2. Naissance de l'informatique

L'apparition de l'électronique et de l'ordinateur dans les années 1950 a, en effet, bouleversé des contraintes qui paraissaient jusqu'alors insurmontables. Destinée dans un premier temps aux calculs scientifiques et au stockage de données scientifiques, l'informatique a rapidement atteint et transformé le monde des entreprises avant de toucher le grand public.

Puis l'apparition du réseau Internet va développer considérablement les possibilités d'échanges de données. Mais une des principales richesses de l'informatique puis d'Internet est la mise au point de protocoles de communication et de formats de fichiers standards. Développés par des universités et de grandes entreprises, ceux-ci permettent aux millions d'utilisateurs du réseau de communiquer, d'échanger et de conserver des données, malgré la diversité des systèmes et de leurs logiciels.
Par ailleurs, avec l'augmentation sans cesse croissante des capacités et de la puissance des matériels, les hommes peuvent désormais compter sur des moyens d'archivage et de conservation de l'information aux capacités sans cesse croissantes.
Que ce soit par l'intermédiaire du réseau Internet, des serveurs informatiques commerciaux et institutionnels ou encore des ordinateurs personnels disséminés à travers le monde, les outils et les supports ne manquent pas pour mettre en place une politique de sauvegarde et de transmission d'un véritable patrimoine numérique.

B. Les avantages du numérique

Le numérique possède un certain nombre d'avantages : le gain de place, des coûts de production et de stockage relativement faibles, l'existence de formats standards ainsi que de nombreuses possibilités pour mieux gérer ses documents.

1. Un gain de place

En premier lieu, le support numérique permet le stockage d'une très grande quantité d'informations sur une surface très réduite.

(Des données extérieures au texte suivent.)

-- ==== Sys2Proof/Laws/Encode.lean ====
section
/-! SUPPORT. What the decoder's fields read in the words the encoder writes: one lemma per field of each word form. -/

namespace Sys2Proof

theorem toNat_cat {m n : Nat} (a : BitVec m) (b : BitVec n) : (a ++ b).toNat = a.toNat * 2 ^ n + b.toNat := by
  rw [BitVec.toNat_append, ← Nat.shiftLeft_add_eq_or_of_lt b.isLt, Nat.shiftLeft_eq]
/-- A field read off the number a word holds. -/
theorem fld_eq {w : Word} {lo n : Nat} {v : BitVec n} (h : w.toNat / 2 ^ lo % 2 ^ n = v.toNat) : fld w lo n = v := by
  apply BitVec.eq_of_toNat_eq
  simpa only [fld, BitVec.extractLsb'_toNat, Nat.shiftRight_eq_div_pow] using h
@[simp] theorem ofB_beq (b : Bool) : (ofB b == 1#1) = b := by cases b <;> rfl
theorem bit_eq {w : Word} {i : Nat} {b : Bool} (h : fld w i 1 = ofB b) : bit w i = b := by
  rw [bit, show w.extractLsb' i 1 = ofB b from h, ofB_beq]
theorem fld_eq' {w : Word} {lo n : Nat} {v : BitVec n} (h : w.toNat / 2 ^ lo % 2 ^ n = v.toNat) : BitVec.extractLsb' lo n w = v :=
  fld_eq h
theorem ofB_false : ofB false = 0#1 := rfl
theorem ofB_true : ofB true = 1#1 := rfl

/-- The second source from its eight bits. -/
theorem srcOf_eq {w : Word} {b : Src} (h : fld w 2 8 = b.enc) : srcOf w = some b := by
  have hn : w.toNat / 4 % 256 = b.enc.toNat := by
    rw [← h, fld, BitVec.extractLsb'_toNat, Nat.shiftRight_eq_div_pow]
  cases b with
  | lane r =>
    simp only [Src.enc, toNat_cat, BitVec.toNat_ofNat] at hn
    have h2 : bit w 2 = false := bit_eq (fld_eq (by simp only [ofB, BitVec.toNat_ofNat, Bool.false_eq_true, if_false]; omega))
    have h3 : fld w 3 7 = r := fld_eq (by omega)
    simp only [srcOf, h2, h3, Bool.false_eq_true, if_false]
  | uni r =>
    simp only [Src.enc, toNat_cat, BitVec.toNat_ofNat] at hn
    have h2 : bit w 2 = true := bit_eq (fld_eq (by simp only [ofB, BitVec.toNat_ofNat, if_true]; omega))
    have h9 : bit w 9 = false := bit_eq (fld_eq (by simp only [ofB, BitVec.toNat_ofNat, Bool.false_eq_true, if_false]; omega))
    have h3 : fld w 3 6 = r := fld_eq (by omega)
    simp only [srcOf, h2, h9, h3, Bool.false_eq_true, if_true, if_false]

/-! ### encLR -/

@[simp] theorem encLR_set (M F : Nat) (x : LR) : bit (encLR M F x) 31 = false := by
  refine bit_eq (fld_eq ?_)
  simp only [encLR, top, toNat_cat, BitVec.toNat_ofNat, ofB_false]
  omega
@[simp] theorem encLR_settle (M F : Nat) (x : LR) : bit (encLR M F x) 30 = x.s := by
  refine bit_eq (fld_eq ?_)
  simp only [encLR, top, toNat_cat, BitVec.toNat_ofNat, ofB_false]
  omega
@[simp] theorem encLR_major (M F : Nat) (x : LR) : fld (encLR M F x) 24 6 = BitVec.ofNat 6 M := by
  refine fld_eq ?_
  simp only [encLR, top, toNat_cat, BitVec.toNat_ofNat]
  omega
@[simp] theorem encLR_d (M F : Nat) (x : LR) : fld (encLR M F x) 17 7 = x.d := by
  refine fld_eq ?_
  simp only [encLR, top, toNat_cat, BitVec.toNat_ofNat]
  omega
@[simp] theorem encLR_a (M F : Nat) (x : LR) : fld (encLR M F x) 10 7 = x.a := by
  refine fld_eq ?_
  simp only [encLR, top, toNat_cat, BitVec.toNat_ofNat]
  omega
@[simp] theorem encLR_fn (M F : Nat) (x : LR) : fld (encLR M F x) 0 2 = BitVec.ofNat 2 F := by
  refine fld_eq ?_
  simp only [encLR, top, toNat_cat, BitVec.toNat_ofNat]
  omega
@[simp] theorem encLR_src (M F : Nat) (x : LR) : srcOf (encLR M F x) = some x.b := by
  have h : fld (encLR M F x) 2 8 = x.b.enc := by
    refine fld_eq ?_
    simp only [encLR, top, toNat_cat, BitVec.toNat_ofNat]
    omega
  exact srcOf_eq h

/-! ### encLU -/

@[simp] theorem encLU_set (M F : Nat) (x : LU) : bit (encLU M F x) 31 = false := by
  refine bit_eq (fld_eq ?_)
  simp only [encLU, top, toNat_cat, BitVec.toNat_ofNat, ofB_false]
  omega
@[simp] theorem encLU_settle (M F : Nat) (x : LU) : bit (encLU M F x) 30 = x.s := by
  refine bit_eq (fld_eq ?_)
  simp only [encLU, top, toNat_cat, BitVec.toNat_ofNat, ofB_false]
  omega
@[simp] theorem encLU_major (M F : Nat) (x : LU) : fld (encLU M F x) 24 6 = BitVec.ofNat 6 M := by
  refine fld_eq ?_
  simp only [encLU, top, toNat_cat, BitVec.toNat_ofNat]
  omega
@[simp] theorem encLU_d (M F : Nat) (x : LU) : fld (encLU M F x) 17 7 = x.d := by
  refine fld_eq ?_
  simp only [encLU, top, toNat_cat, BitVec.toNat_ofNat]
  omega
@[simp] theorem encLU_a (M F : Nat) (x : LU) : fld (encLU M F x) 10 7 = x.a := by
  refine fld_eq ?_
  simp only [encLU, top, toNat_cat, BitVec.toNat_ofNat]
  omega
@[simp] theorem encLU_b (M F : Nat) (x : LU) : fld (encLU M F x) 2 8 = 0#8 := by
  refine fld_eq ?_
  simp only [encLU, top, toNat_cat, BitVec.toNat_ofNat]
  omega
@[simp] theorem encLU_fn (M F : Nat) (x : LU) : fld (encLU M F x) 0 2 = BitVec.ofNat 2 F := by
  refine fld_eq ?_
  simp only [encLU, top, toNat_cat, BitVec.toNat_ofNat]
  omega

Pour exemple, un cédérom - disque numérique de 12 cm de diamètre - peut contenir 74 minutes de musique haute définition, 20 000 images ou 250 000 pages de textes. Les supports se diversifient et tendent vers une miniaturisation toujours plus importante tandis que les capacités de stockage deviennent de plus en plus grandes.

2. Des coûts relativement faibles

La grande variété de données qui sont stockées peut être facilement copiée et archivée à un coût déjà très faible. C'est ainsi qu'il est possible d'archiver l'équivalent d'une centaine de livres sur un cédérom à un coût proche de 1 euro.

3. Des formats standards

Par ailleurs, l'existence de formats de fichiers standards permet d'envisager la conservation de toutes données sans risques d'incompatibilité futures. Cependant, il est utile surveiller l'évolution des normes de format afin de pouvoir opérer la migration le moment venu. Mais cette notion de format standard est essentielle pour la transmission d'un patrimoine numérique sur le long terme. Mais le plus gros écueil reste celui non pas des formats de fichiers mais de supports physiques et de lecteurs.

4. Une meilleure gestion des documents

Mais le numérique présente bien d'autres avantages : optimisation de la circulation des documents, rapidité de traitement de l'information, intégration de plusieurs médias (multimédia : images, son, vidéo, texte) en un seul document, transfert rapide d'un support à l'autre, possibilité d'effectuer des recherches dans le document (texte intégral), mobilité et facilité de présentation des dossiers archivés, autre type de navigation (hypertexte) dans les documents (grâce aux hyperliens), mais surtout, nous l'avons signalé, meilleure conservation de ces documents numériques dans le temps.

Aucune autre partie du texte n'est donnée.